**Task goal**
The records that follow must be reproduced in full, exactly as written.

* * * * *

/-- R121, R123, R124, R213, R214, R222, R223: what one entry does when it lands, a result of one, two or four registers, faded or not.
A run of rows takes its registers, and the grains of a column or a diagonal those of its one, under the guard, of which bit p n + i is for
element p of register i of n; a guard takes its bits; a stream's places take the registers; an X register is noted for the next
occurrence. KACC takes the events; the fades count in KACC.FCNT, or in FCNT of the stream, up to 2 ^ 24 - 1, and set FADE. -/
def Sys2Proof.Expect.Landings : Prop :=
  ∀ (k : Core) (l : Landing), l.ew ∈ [4, 8, 16, 32] → 4 * l.regs.length ≤ l.ew →
    let n := l.regs.length
    let k' := k.land l
    let reg (i : Nat) : Reg := l.regs.getD i 0
    let lands (i b : Nat) (old : Reg) (c : Nat) : Bool :=
      if l.guard.getLsbD (b / l.ew * n + i) then (reg i).getLsbD b else old.getLsbD c
    let counted (old : Nat) : Nat := min (2 ^ 24 - 1) (old + l.fades)
    (∀ t h, l.dst = .view (.row t h) → h.val + n ≤ 32 →
      (∀ i b, i < n → b < 4096 → (k'.tileRow t (h.val + i)).getLsbD b = lands i b (k.tileRow t (h.val + i)) b) ∧
      (∀ t' h' : Nat, h' < 32 → (t' ≠ t.val ∨ h' < h.val ∨ h.val + n ≤ h') → k'.tileRow t' h' = k.tileRow t' h')) ∧
    (∀ (t : Fin 48) (col : Nat → Nat), n = 1 →
      ((∃ v, l.dst = .view (.col t v) ∧ ∀ h, col h = v.val) ∨ (∃ d, l.dst = .view (.diag t d) ∧ ∀ h, col h = (h + d.val) % 32)) →
      (∀ h b, h < 32 → b < 4096 → (k'.tileRow t h).getLsbD b =
        if b / 128 = col h then lands 0 (128 * h + b % 128) (k.tileRow t h) b else (k.tileRow t h).getLsbD b) ∧
      (∀ t' h' : Nat, h' < 32 → t' ≠ t.val → k'.tileRow t' h' = k.tileRow t' h')) ∧
    (∀ q place, l.dst = .push q place →
      (∀ i, i < n → (∀ p ∈ (k.strm q).out, p.1 = place + i → (place + i, some (reg i)) ∈ (k'.strm q).out) ∧
        (∀ p ∈ (k.strm q).prior, p.place = place + i → { p with reg := some (reg i) } ∈ (k'.strm q).prior)) ∧
      (∀ p ∈ (k.strm q).out, p.1 < place ∨ place + n ≤ p.1 → p ∈ (k'.strm q).out) ∧
      k'.kacc.toNat / 2 ^ 8 % 2 ^ 24 = k.kacc.toNat / 2 ^ 8 % 2 ^ 24 ∧
      ((k.strm q).dw.length = 8 → (k'.strm q).word 7 % 2 ^ 24 = counted ((k.strm q).word 7 % 2 ^ 24) ∧
        (k'.strm q).word 7 / 2 ^ 24 = (k.strm q).word 7 / 2 ^ 24)) ∧
    ((∀ q place, l.dst ≠ .push q place) →
      k'.kacc.toNat / 2 ^ 8 % 2 ^ 24 = counted (k.kacc.toNat / 2 ^ 8 % 2 ^ 24) ∧ k'.streams = k.streams) ∧
    (∀ g : Fin 8, l.dst = .grd g → g ≠ 0 → k.guards.length = 7 → ∀ j, j < 4096 / l.ew → j < 1024 →
      (k'.guardAt g).getLsbD j = if l.guard.getLsbD j then (reg 0).getLsbD j else (k.guardAt g).getLsbD j) ∧
    (∀ m, l.dst = .xreg m → m ≠ 0 → (l.occ, m, (reg 0).truncate 64) ∈ k'.vecX) ∧
    ((∀ o, l.dst ≠ .view o) → k'.tiles = k.tiles) ∧ ((∀ g, l.dst ≠ .grd g) → k'.guards = k.guards) ∧
    (∀ b, b < 3 → k'.kacc.getLsbD b = (k.kacc.getLsbD b || l.flags.getLsbD b)) ∧
    k'.kacc.getLsbD 3 = (k.kacc.getLsbD 3 || decide (l.fades ≠ 0)) ∧
    (∀ b, 4 ≤ b → b < 8 → k'.kacc.getLsbD b = k.kacc.getLsbD b)

/-- R211, R219, R235: at a word where a rule has the vector engine take a bubble slot, it takes one: due results land, and the
engine stays. An error that cannot be corrected in what lands raises the integrity fault 0x06, and what would have landed
changes no tile, guard or KACC (R308). That the boundary word at which the slot is taken counts as the next vector word of R308 is the
model's reading (log entry 66). -/
def Sys2Proof.Expect.BubbleSlots : Prop :=
  ∀ s : State,
    let u : State := { s with selCore := s.arg.a, selEng := 2 }
    u.gate = .go → u.core.bubbleDue = true →
    (s.arg.flag = false → exec .vectorLanding s = .next (u.setCore (u.core.slotOn.touch u.now)) ∧
      u.core.slotOn.landing = aged u.core.landing) ∧
    (s.arg.flag = true →
      let k := (u.core.loseLandings u.free).slotOn
      exec .vectorLanding s =
        .next (({ u.setCore (k.touch u.now) with free := u.free + 1 }.countEcc 3).fault 2 kIntegrity 6) ∧
      k.landing = aged u.core.landing ∧ k.tiles = u.core.tiles ∧ k.guards = u.core.guards ∧ k.vecX = u.core.vecX ∧
      k.kacc = u.core.kacc)

namespace Sys2Proof.Expect

open Sys2Proof Machine

/-! ### The scan engine (R261 to R270) -/

/-- A scan instruction of a depth raises no encoding and no resource fault at its word (R82, R248). -/
abbrev scanFits (s : State) (v : VArgs) (causes : List Nat) (depth : Nat) : Prop :=
  let k := s.core
  causes = [] ∧ k.srcDirCauses v.a false = [] ∧ k.srcDirCauses v.b false = [] ∧ k.dstDirCauses v.dst = [] ∧
    k.kernel.opd v.dst = true ∧ k.kernel.opd v.a = true ∧ k.kernel.opd v.b = true ∧ depth ≤ k.kernel.rdep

* * * * *

**Finished exercise**
/-- R121, R123, R124, R213, R214, R222, R223: what one entry does when it lands, a result of one, two or four registers, faded or not.
A run of rows takes its registers, and the grains of a column or a diagonal those of its one, under the guard, of which bit p n + i is for
element p of register i of n; a guard takes its bits; a stream's places take the registers; an X register is noted for the next
occurrence. KACC takes the events; the fades count in KACC.FCNT, or in FCNT of the stream, up to 2 ^ 24 - 1, and set FADE. -/
def Sys2Proof.Expect.Landings : Prop :=
  ∀ (k : Core) (l : Landing), l.ew ∈ [4, 8, 16, 32] → 4 * l.regs.length ≤ l.ew →
    let n := l.regs.length
    let k' := k.land l
    let reg (i : Nat) : Reg := l.regs.getD i 0
    let lands (i b : Nat) (old : Reg) (c : Nat) : Bool :=
      if l.guard.getLsbD (b / l.ew * n + i) then (reg i).getLsbD b else old.getLsbD c
    let counted (old : Nat) : Nat := min (2 ^ 24 - 1) (old + l.fades)
    (∀ t h, l.dst = .view (.row t h) → h.val + n ≤ 32 →
      (∀ i b, i < n → b < 4096 → (k'.tileRow t (h.val + i)).getLsbD b = lands i b (k.tileRow t (h.val + i)) b) ∧
      (∀ t' h' : Nat, h' < 32 → (t' ≠ t.val ∨ h' < h.val ∨ h.val + n ≤ h') → k'.tileRow t' h' = k.tileRow t' h')) ∧
    (∀ (t : Fin 48) (col : Nat → Nat), n = 1 →
      ((∃ v, l.dst = .view (.col t v) ∧ ∀ h, col h = v.val) ∨ (∃ d, l.dst = .view (.diag t d) ∧ ∀ h, col h = (h + d.val) % 32)) →
      (∀ h b, h < 32 → b < 4096 → (k'.tileRow t h).getLsbD b =
        if b / 128 = col h then lands 0 (128 * h + b % 128) (k.tileRow t h) b else (k.tileRow t h).getLsbD b) ∧
      (∀ t' h' : Nat, h' < 32 → t' ≠ t.val → k'.tileRow t' h' = k.tileRow t' h')) ∧
    (∀ q place, l.dst = .push q place →
      (∀ i, i < n → (∀ p ∈ (k.strm q).out, p.1 = place + i → (place + i, some (reg i)) ∈ (k'.strm q).out) ∧
        (∀ p ∈ (k.strm q).prior, p.place = place + i → { p with reg := some (reg i) } ∈ (k'.strm q).prior)) ∧
      (∀ p ∈ (k.strm q).out, p.1 < place ∨ place + n ≤ p.1 → p ∈ (k'.strm q).out) ∧
      k'.kacc.toNat / 2 ^ 8 % 2 ^ 24 = k.kacc.toNat / 2 ^ 8 % 2 ^ 24 ∧
      ((k.strm q).dw.length = 8 → (k'.strm q).word 7 % 2 ^ 24 = counted ((k.strm q).word 7 % 2 ^ 24) ∧
        (k'.strm q).word 7 / 2 ^ 24 = (k.strm q).word 7 / 2 ^ 24)) ∧
    ((∀ q place, l.dst ≠ .push q place) →
      k'.kacc.toNat / 2 ^ 8 % 2 ^ 24 = counted (k.kacc.toNat / 2 ^ 8 % 2 ^ 24) ∧ k'.streams = k.streams) ∧
    (∀ g : Fin 8, l.dst = .grd g → g ≠ 0 → k.guards.length = 7 → ∀ j, j < 4096 / l.ew → j < 1024 →
      (k'.guardAt g).getLsbD j = if l.guard.getLsbD j then (reg 0).getLsbD j else (k.guardAt g).getLsbD j) ∧
    (∀ m, l.dst = .xreg m → m ≠ 0 → (l.occ, m, (reg 0).truncate 64) ∈ k'.vecX) ∧
    ((∀ o, l.dst ≠ .view o) → k'.tiles = k.tiles) ∧ ((∀ g, l.dst ≠ .grd g) → k'.guards = k.guards) ∧
    (∀ b, b < 3 → k'.kacc.getLsbD b = (k.kacc.getLsbD b || l.flags.getLsbD b)) ∧
    k'.kacc.getLsbD 3 = (k.kacc.getLsbD 3 || decide (l.fades ≠ 0)) ∧
    (∀ b, 4 ≤ b → b < 8 → k'.kacc.getLsbD b = k.kacc.getLsbD b)

/-- R211, R219, R235: at a word where a rule has the vector engine take a bubble slot, it takes one: due results land, and the
engine stays. An error that cannot be corrected in what lands raises the integrity fault 0x06, and what would have landed
changes no tile, guard or KACC (R308). That the boundary word at which the slot is taken counts as the next vector word of R308 is the
model's reading (log entry 66). -/
def Sys2Proof.Expect.BubbleSlots : Prop :=
  ∀ s : State,
    let u : State := { s with selCore := s.arg.a, selEng := 2 }
    u.gate = .go → u.core.bubbleDue = true →
    (s.arg.flag = false → exec .vectorLanding s = .next (u.setCore (u.core.slotOn.touch u.now)) ∧
      u.core.slotOn.landing = aged u.core.landing) ∧
    (s.arg.flag = true →
      let k := (u.core.loseLandings u.free).slotOn
      exec .vectorLanding s =
        .next (({ u.setCore (k.touch u.now) with free := u.free + 1 }.countEcc 3).fault 2 kIntegrity 6) ∧
      k.landing = aged u.core.landing ∧ k.tiles = u.core.tiles ∧ k.guards = u.core.guards ∧ k.vecX = u.core.vecX ∧
      k.kacc = u.core.kacc)

namespace Sys2Proof.Expect

open Sys2Proof Machine

/-! ### The scan engine (R261 to R270) -/

/-- A scan instruction of a depth raises no encoding and no resource fault at its word (R82, R248). -/
abbrev scanFits (s : State) (v : VArgs) (causes : List Nat) (depth : Nat) : Prop :=
  let k := s.core
  causes = [] ∧ k.srcDirCauses v.a false = [] ∧ k.srcDirCauses v.b false = [] ∧ k.dstDirCauses v.dst = [] ∧
    k.kernel.opd v.dst = true ∧ k.kernel.opd v.a = true ∧ k.kernel.opd v.b = true ∧ depth ≤ k.kernel.rdep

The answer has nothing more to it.